Hacker News new | ask | show | jobs
by burnt-resistor 308 days ago
Related to multiple .zip formats: I've found macOS Archive Utility sometimes refuses to extract early pkzip .zips created on MS-DOS, but yet Info-ZIP handles them just fine.

And, the macOS Archive Utility will complain that a proper .tar.bz2 is "corrupt" created using bzip2.

In general, be liberal in input and be conservative in output. Sometimes, this means using less features or certain older formats so that all/most things work without issues.

1 comments

> In general, be liberal in input and be conservative in output.

That is a dangerous maxim in a world with malicious players. In fact this PyPI problem is precisely because zip files are being too readily accepted, even if they have ambiguous meaning. Their fix is (very sensibly) to be less liberal with their input.
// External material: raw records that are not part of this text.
/-- 41_trace.md section 5 (R83, whose operand is a natural number; that a negative one is below `t` like any other is deduced,
notes/assumptions/8.md): ADVANCE to a later time does what FLUSH does and then sets `t`; to the present time it does nothing;
to an earlier one it raises TimestampBackward; and before all that, a block that is not recording raises
TraceNotRecording. -/
def Obligations.AdvanceFlushesThenMovesTime : Prop :=
  ∀ s (ts : Int),
    (Running s →
      (s.t < ts → ∃ f, exec .flush s = .next f ∧ exec (.advance ts) s = .next { f with t := ts.toNat })
        ∧ (ts = s.t → exec (.advance ts) s = .next s)
        ∧ (ts < s.t → exec (.advance ts) s = .next { s with fault := some .timestampBackward }))
    ∧ (s.fault = none → s.recorder ≠ .recording → exec (.advance ts) s = .next { s with fault := some .traceNotRecording })

/-- 41_trace.md R84: TICK n is ADVANCE to `t + n`, which moves the time by `n` and cannot raise TimestampBackward; of 0 it
does nothing; a block that is not recording raises TraceNotRecording. -/
def Obligations.TickAdvancesByItsOperand : Prop :=
  ∀ s (n : Nat),
    (Running s →
      (∃ s', exec (.tick n) s = .next s' ∧ exec (.advance (s.t + n : Nat)) s = .next s' ∧ s'.t = s.t + n ∧ s'.fault = none)
        ∧ (n = 0 → exec (.tick n) s = .next s))
    ∧ (s.fault = none → s.recorder ≠ .recording → exec (.tick n) s = .next { s with fault := some .traceNotRecording })

/-- 41_trace.md sections 7 and 9 (the line feed is decision D27): OPEN writes the nine header lines at once, begins to
record, and touches nothing else. -/
def Obligations.OpenWritesTheHeader : Prop :=
  ∀ s, s.fault = none → s.recorder = .unopened →
    ∃ sink, exec .openTrace s = .next { s with sink := sink, recorder := .recording }
      ∧ traceText { s with sink := sink } = traceText s
          ++ "$date ".toList ++ s.params.date ++ " $end\n".toList
          ++ "$timescale 1 ns $end\n".toList
          ++ "$scope module spi $end\n".toList
          ++ "$var wire 1 ".toList ++ [s.params.symbol.cs] ++ " ".toList ++ s.params.name.cs ++ " $end\n".toList
          ++ "$var wire 1 ".toList ++ [s.params.symbol.sck] ++ " ".toList ++ s.params.name.sck ++ " $end\n".toList
          ++ "$var wire 1 ".toList ++ [s.params.symbol.mosi] ++ " ".toList ++ s.params.name.mosi ++ " $end\n".toList
          ++ "$var wire 1 ".toList ++ [s.params.symbol.miso] ++ " ".toList ++ s.params.name.miso ++ " $end\n".toList
          ++ "$upscope $end\n".toList
          ++ "$enddefinitions $end\n".toList

/-- 41_trace.md section 8 (`CLOSE_GAP = 4T` is decision D13; an open transaction is not looked at, D37): CLOSE advances by
`4T`, writes the bare end marker and ends the recording; no level, and neither `mode` nor `addr`, changes. -/
def Obligations.CloseWritesTheEndMarker : Prop :=
  ∀ s, Running s →
    let last := s.t + 4 * s.params.halfPeriod
    ∃ a sink, exec (.advance last) s = .next a
      ∧ exec .closeTrace s = .next { a with sink := sink, recorder := .closed }
      ∧ traceText { s with sink := sink } = traceText a ++ ['#'] ++ Nat.toDigits 10 last ++ ['\n']
      ∧ a.t = last ∧ a.mode = s.mode ∧ a.addr = s.addr ∧ ∀ l, a.level l = s.level l

/-! ## Engine -/

/-- 42_engine.md sections 2 and 3 (`SETTLE = T`, 90_conflicts.md C1, notes/assumptions/13.md): SER and SER.D complete in `16 N T + T`, leave both data lines
high, chip-select as it was, and the clock high (as it was where no byte is sent), and touch nothing else but the sink;
SER.D is SER with controller-in all ones. -/
def Obligations.SerCompletes : Prop :=
  ∀ s (os is : List Byte), Running s → is.length = os.length →
    (∃ new, exec (.ser os is) s = .next { s with
        t := s.t + 16 * s.params.halfPeriod * os.length + s.params.halfPeriod
        lines := settledLines (s.level .cs) (if os = [] then s.level .sck else true) true true
        sink := s.sink ++ new })
      ∧ (∃ new, exec (.serD os) s = .next { s with
        t := s.t + 16 * s.params.halfPeriod * os.length + s.params.halfPeriod
        lines := settledLines (s.level .cs) (if os = [] then s.level .sck else true) true true
        sink := s.sink ++ new })
      ∧ exec (.serD os) s = exec (.ser os (List.replicate os.length 0xFF#8)) s

/-- 42_engine.md R92, R98: without `inBytes`, SER.D and XFER.D do what SER and XFER do with one 0xFF for each byte sent, in
every state. -/
def Obligations.InBytesDefaultToOnes : Prop :=
  ∀ s (os : List Byte),
    exec (.serD os) s = exec (.ser os (List.replicate os.length 0xFF#8)) s
      ∧ exec (.xferD os) s = exec (.xfer os (List.replicate os.length 0xFF#8)) s

/-- 30_encoding.md section 2, 20_memory.md section 2, 42_engine.md section 2: what an observer reads from the records that SER writes, at
the rising edges of the clock, are the bits of both byte lists, most significant first, in list order, bit cell `j` at
`u + (2j + 1) T`, chip-select standing at its level, and no data line moving at a rising edge. (Where no byte is sent, no bit cell hides a
rise of the clock that a SETLINE of the host's left unreported; that one case is set aside.) -/
def Obligations.SerPutsTheBytesOnTheWire : Prop :=
  ∀ s (os is : List Byte), Running s → is.length = os.length →
    ¬ (os = [] ∧ s.reported.sck = some false ∧ s.level .sck = true) →
    ∃ s' new, exec (.ser os is) s = .next s' ∧ s'.sink = s.sink ++ new
      ∧ observe s.reported new = carried s.params s.t (s.level .cs) os is

/-- 30_encoding.md section 2, 42_engine.md section 2: while SER sends bytes the clock falls at the start of every bit cell, at
`u + 2j T` (at `u` itself only where the trace has it not low already), and rises half-way, at `u + (2j + 1) T`, and the
trace shows no other edge of it. -/
def Obligations.SerClocksEveryBitCell : Prop :=
  ∀ s (os is : List Byte), Running s → is.length = os.length → os ≠ [] →
    let T := s.params.halfPeriod
    ∃ s' new, exec (.ser os is) s = .next s' ∧ s'.sink = s.sink ++ new
      ∧ edgesOf .sck false new
          = ((List.range (8 * os.length)).map (fun j => s.t + 2 * j * T)).drop (if s.reported.sck = some false then 1 else 0)
      ∧ edgesOf .sck true new = (List.range (8 * os.length)).map (fun j => s.t + (2 * j + 1) * T)

/-- 30_encoding.md section 2, 42_engine.md section 2: while SER sends `N` bytes each data line takes bit `j` of its list, most
significant first, at the start `u + 2j T` of bit cell `j`, where the clock falls, and idles to 1 at `u + 16 N T`; the trace
shows it changing exactly where that differs from what it stood at, and at no other time. -/
def Obligations.SerMovesDataWhereTheClockFalls : Prop :=
  ∀ s (os is : List Byte), Running s → is.length = os.length →
    let cell := 2 * s.params.halfPeriod
    ∃ s' new, exec (.ser os is) s = .next s' ∧ s'.sink = s.sink ++ new
      ∧ ∀ v, edgesOf .mosi v new = edgeTimes s.t cell v s.reported.mosi (wireOrder os ++ [true])
          ∧ edgesOf .miso v new = edgeTimes s.t cell v s.reported.miso (wireOrder is ++ [true])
No, it's a well-regarded, fundamental engineering principle of standard and interoperable systems.
This hasn't been considered well-regarded for a very long time. I'd say the opposite is dogmatic: we're in a post-Postel world[1], in part because of observed security failures over the last 30 years.

[1]: https://alexgaynor.net/2025/mar/25/postels-law-and-the-three...
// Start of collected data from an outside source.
-- ==== Sys2Proof/Laws/Decode.lean ====
section
/-! SUPPORT. The selector table row by row, and the operand readers undone. -/

namespace Sys2Proof

/-- No selector byte belongs to two rows. -/
theorem selectorTable_rows_apart :
    selectorTable.Pairwise (fun r q => ∀ n : Fin 256,
      ¬ (BitVec.ofFin n &&& r.mask = r.pattern ∧ BitVec.ofFin (w := 8) n &&& q.mask = q.pattern)) := by
  decide +kernel

/-- The encoder's pattern of a row without fields is read as that row. -/
theorem decodeSelector_pattern (sel : Selector) : decodeSelector (selectorPattern sel ||| 0#8) = some sel := by
  cases sel <;> decide

theorem decodeSelector_setLine (l : Line) :
    decodeSelector (selectorPattern .setLine ||| lineBits l) = some .setLine := by
  cases l <;> decide

theorem decodeSelector_sample (l : Line) :
    decodeSelector (selectorPattern .sample ||| lineBits l) = some .sample := by
  cases l <;> decide

theorem lineField_setLine (l : Line) : lineField (selectorPattern .setLine ||| lineBits l) = l := by
  cases l <;> decide

theorem lineField_sample (l : Line) : lineField (selectorPattern .sample ||| lineBits l) = l := by
  cases l <;> decide

@[simp] theorem asByte_byteOperand (b : Byte) : asByte (byteOperand b) = .ok b := by
  have := b.isLt
  simp [asByte, byteOperand]
  omega

@[simp] theorem asBytes_map_byteOperand (bs : List Byte) : asBytes (bs.map byteOperand) = .ok bs := by
  induction bs with
  | nil => rfl
  | cons b bs ih => simp [asBytes, ih]

@[simp] theorem asField_fieldOperand (f : Field) : asField (fieldOperand f) = f := rfl

theorem byteOperand_of_asByte {v : Int} {b : Byte} (h : asByte v = .ok b) : byteOperand b = v := by
  unfold asByte at h
  split at h
  · cases h
    simp [byteOperand]
    omega
  · cases h

theorem map_byteOperand_of_asBytes {vs : List Int} {bs : List Byte} (h : asBytes vs = .ok bs) :
    bs.map byteOperand = vs := by
  induction vs generalizing bs with
  | nil => cases h; rfl
  | cons v vs ih =>
    unfold asBytes at h
    split at h <;> cases h
    rename_i b l hb hl
    simp [byteOperand_of_asByte hb, ih hl]

/-- A byte list with an element outside `0 .. 255` is rejected by name. -/
theorem asBytes_of_out_of_range {vs : List Int} (h : ∃ v ∈ vs, v < 0 ∨ 255 < v) : asBytes vs = .error .byteRange := by
  induction vs with
  | nil => simp at h
  | cons v vs ih =>
    by_cases hv : v < 0 ∨ 255 < v
    · have : asByte v = .error .byteRange := by
        unfold asByte
        rw [if_neg (by omega)]
      simp [asBytes, this]
    · have hvs : ∃ w ∈ vs, w < 0 ∨ 255 < w := by
        obtain ⟨w, hw, hr⟩ := h
        rcases List.mem_cons.mp hw with rfl | hw
        · exact absurd hr hv
        · exact ⟨w, hw, hr⟩
      have hb : asByte v = .ok (BitVec.ofInt 8 v) := by
        unfold asByte
        rw [if_pos (by omega)]
      simp [asBytes, hb, ih hvs]

theorem asByte_error {v : Int} {e : DecodeError} (h : asByte v = .error e) : e = .byteRange := by
  unfold asByte at h
  split at h <;> cases h
  rfl

theorem asBytes_error {vs : List Int} {e : DecodeError} (h : asBytes vs = .error e) : e = .byteRange := by
  induction vs with
  | nil => cases h
  | cons v vs ih =>
    unfold asBytes at h
    split at h
    · cases h
    · rename_i hv
      cases h
      exact asByte_error hv
    · rename_i hvs
      cases h
      exact ih hvs

/-- Only the selector byte can be found reserved: the operands of a row never are. -/
theorem assemble_ne_reserved (sel : Selector) (l : Line) (ops : List Operand) :
    assemble sel l ops ≠ .error .reservedSelector := by
  intro h
  have hbytes : ∀ vs, asBytes vs ≠ .error .reservedSelector := fun vs hv => by cases asBytes_error hv
  have hbyte : ∀ v, asByte v ≠ .error .reservedSelector := fun v hv => by cases asByte_error hv
  have hlevel : ∀ v, asLevel v ≠ .error .reservedSelector := fun v hv => by
    unfold asLevel at hv
    split at hv
    · cases hv
    · split at hv <;> cases hv
  cases sel <;> simp only [assemble, withBytes, withBytes2] at h <;> (repeat' split at h) <;> simp_all

end Sys2Proof
end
Maybe in the early days of the internet, or in closed systems, but in the open internet it's naive and actually leads to more brittle systems.

Sorry to repeat myself, but case in point is the article we're discussing! If something is accepted that is not in the specification then obviously its behaviour is unspecified. That means different implementations can easily have different behaviours, which can lead to security issues exactly like this one.
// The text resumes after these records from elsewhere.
section
/-! SUPPORT. What a step makes of the presentation on the command port (10_state.md R27; 60_exceptions.md R128, R130, R133;
93_implementation_defined.md U5). -/

namespace Sys2Proof.Machine

/-! ## Steps -/

theorem exec_of_faulted {s : State} (h : s.fault ≠ none) (i : Instr) : exec i s = .next s := by
  obtain ⟨f, hf⟩ := Option.ne_none_iff_exists'.mp h
  cases i <;> exact unlessFaulted_of_some hf _

/-- Settles O6: a faulted block answers the same for both. -/
theorem stepRunsThePresentedOperation : Obligations.StepRunsThePresentedOperation := by
  intro s p rest i hc hd
  simp only [step, takeCommand, hc, hd]
  rcases unlessFaulted_cases { s with commands := rest } (exec i { s with commands := rest }) with ⟨_, h⟩ | ⟨hf, h⟩
  · exact h
  · rw [h, exec_of_faulted hf]

theorem step_of_decode_error {s : State} {p : Presented} {rest : List Presented} {e : DecodeError}
    (hf : s.fault = none) (hc : s.commands = p :: rest) (hd : decode p = .error e) :
    step s = rejectPresented e { s with commands := rest } := by
  simp only [step, takeCommand, hc, hd]
  exact unlessFaulted_of_none (s := { s with commands := rest }) hf _

/-- Settles O7. -/
theorem nothingHappensWithoutAnOperation : Obligations.NothingHappensWithoutAnOperation := by
  intro s hc
  simp only [step, takeCommand, hc]

theorem step_of_faulted {s : State} (h : s.fault ≠ none) : step s = .next { s with commands := s.commands.tail } := by
  obtain ⟨f, hf⟩ := Option.ne_none_iff_exists'.mp h
  cases hc : s.commands with
  | nil => rw [nothingHappensWithoutAnOperation s hc, List.tail_nil, ← hc]
  | cons p rest =>
    simp only [step, takeCommand, hc]
    exact unlessFaulted_of_some (s := { s with commands := rest }) hf _

/-- Settles O10: every meaning looks at the fault register first, and so does a step. -/
theorem faultedBlockExecutesNothing : Obligations.FaultedBlockExecutesNothing :=
  fun _ h => ⟨exec_of_faulted h, step_of_faulted h⟩

/-! ## Reserved selectors -/

theorem decode_eq_reserved_iff (p : Presented) : decode p = .error .reservedSelector ↔ ReservedSelector p.op := by
  rw [← decodeSelector_eq_none_iff]
  cases h : decodeSelector p.op with
  | none => simp [decode, h]
  | some sel => simp [decode_of_selector h, assemble_ne_reserved]

/-- Settles O4: a presentation is rejected as reserved by its selector alone, and then raises IllegalOperation. -/
theorem reservedSelectorRaisesIllegalOperation : Obligations.ReservedSelectorRaisesIllegalOperation :=
  fun p => ⟨decode_eq_reserved_iff p, fun _ _ hc hf hr => step_of_decode_error hf hc ((decode_eq_reserved_iff p).mpr hr)⟩

/-! ## Ill-typed operands -/

/-- The lists of operand kinds a row takes, from the operands column of 30_encoding.md R51. -/
def rowKinds : Selector → List (List OperandKind)
  | .extractBits => [[.num, .num], [.num, .num, .num]]
  | .packFields => [[.fields]]
  | .toBytesBE | .toBytesLE | .hostCmd => [[.num, .num]]
  | .encodeText => [[.text]]
  | .pad4 | .serD | .xferD => [[.bytes]]
  | .ser | .xfer => [[.bytes, .bytes]]
  | .beginR | .beginW | .setLine | .tick | .advance => [[.num]]
  | .endTxn | .openTrace | .closeTrace | .flush | .sample => [[]]

theorem operandKinds_of_selector {op : BitVec 8} {sel : Selector} (h : decodeSelector op = some sel) :
    operandKinds op = rowKinds sel := by
  have hrows : ∀ op : BitVec 8, ∀ sel ∈ decodeSelector op, operandKinds op = rowKinds sel := by decide +kernel
  exact hrows op sel h

/-- A row rejects operands whose kinds it does not take: a case of the row that reads operands fixes their kinds, and the
remaining case rejects them. -/
theorem assemble_of_wrong_kinds {sel : Selector} {ops : List Operand} (h : ops.map operandKind ∉ rowKinds sel) (l : Line) :
    assemble sel l ops = .error .operandShape := by
  unfold assemble
  cases sel <;> dsimp only <;> split <;> simp_all [rowKinds, operandKind]

theorem asByte_of_notByte {v : Int} (h : NotByte v) : asByte v = .error .byteRange :=
  if_neg (by omega)

theorem withBytes_of_notByte {vs : List Int} (h : ∃ v ∈ vs, NotByte v) (k : List Byte → Instr) :
    withBytes vs k = .error .byteRange := by
  rw [withBytes, asBytes_of_out_of_range h]

theorem withBytes2_of_notByte {vs ws : List Int} (h : ∃ v ∈ vs ++ ws, NotByte v) (k : List Byte → List Byte → Instr) :
    withBytes2 vs ws k = .error .byteRange := by
  unfold withBytes2
  cases hv : asBytes vs with
  | error e => rw [asBytes_error hv]
  | ok bs =>
    have hvs : ¬ ∃ v ∈ vs, NotByte v := fun hx => by simp [asBytes_of_out_of_range hx] at hv
    obtain ⟨w, hw, hn⟩ := h
    have hws : ∃ v ∈ ws, NotByte v :=
      ⟨w, (List.mem_append.mp hw).resolve_left fun hm => hvs ⟨w, hm, hn⟩, hn⟩
    rw [asBytes_of_out_of_range hws]

theorem asLevel_of_notLevel {v : Int} (h0 : v ≠ 0) (h1 : v ≠ 1) : asLevel v = .error .levelRange := by
  rw [asLevel, if_neg h0, if_neg h1]

/-- HOSTCMD rejects either byte. -/
theorem assemble_hostCmd_of_notByte {c p : Int} (h : NotByte c ∨ NotByte p) (l : Line) :
    assemble .hostCmd l [.num c, .num p] = .error .byteRange := by
  unfold assemble
  cases hc : asByte c with
  | error e => simp [hc, asByte_error hc]
  | ok b =>
    have hp : NotByte p := h.resolve_left fun hn => by simp [asByte_of_notByte hn] at hc
    simp [hc, asByte_of_notByte hp]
Even when there's no malice involved, it can often lead to de facto extensions to the specification. If several implementations accept something outside the standard (with roughly the same behaviour), and one accidentally produces it, then soon it becomes relied upon and all implementations need to handle it. Then the standard is no longer authoritative, or has to be retrospectively updated (see for example the huge part of the HTML spec that deals with otherwise invalid HTML).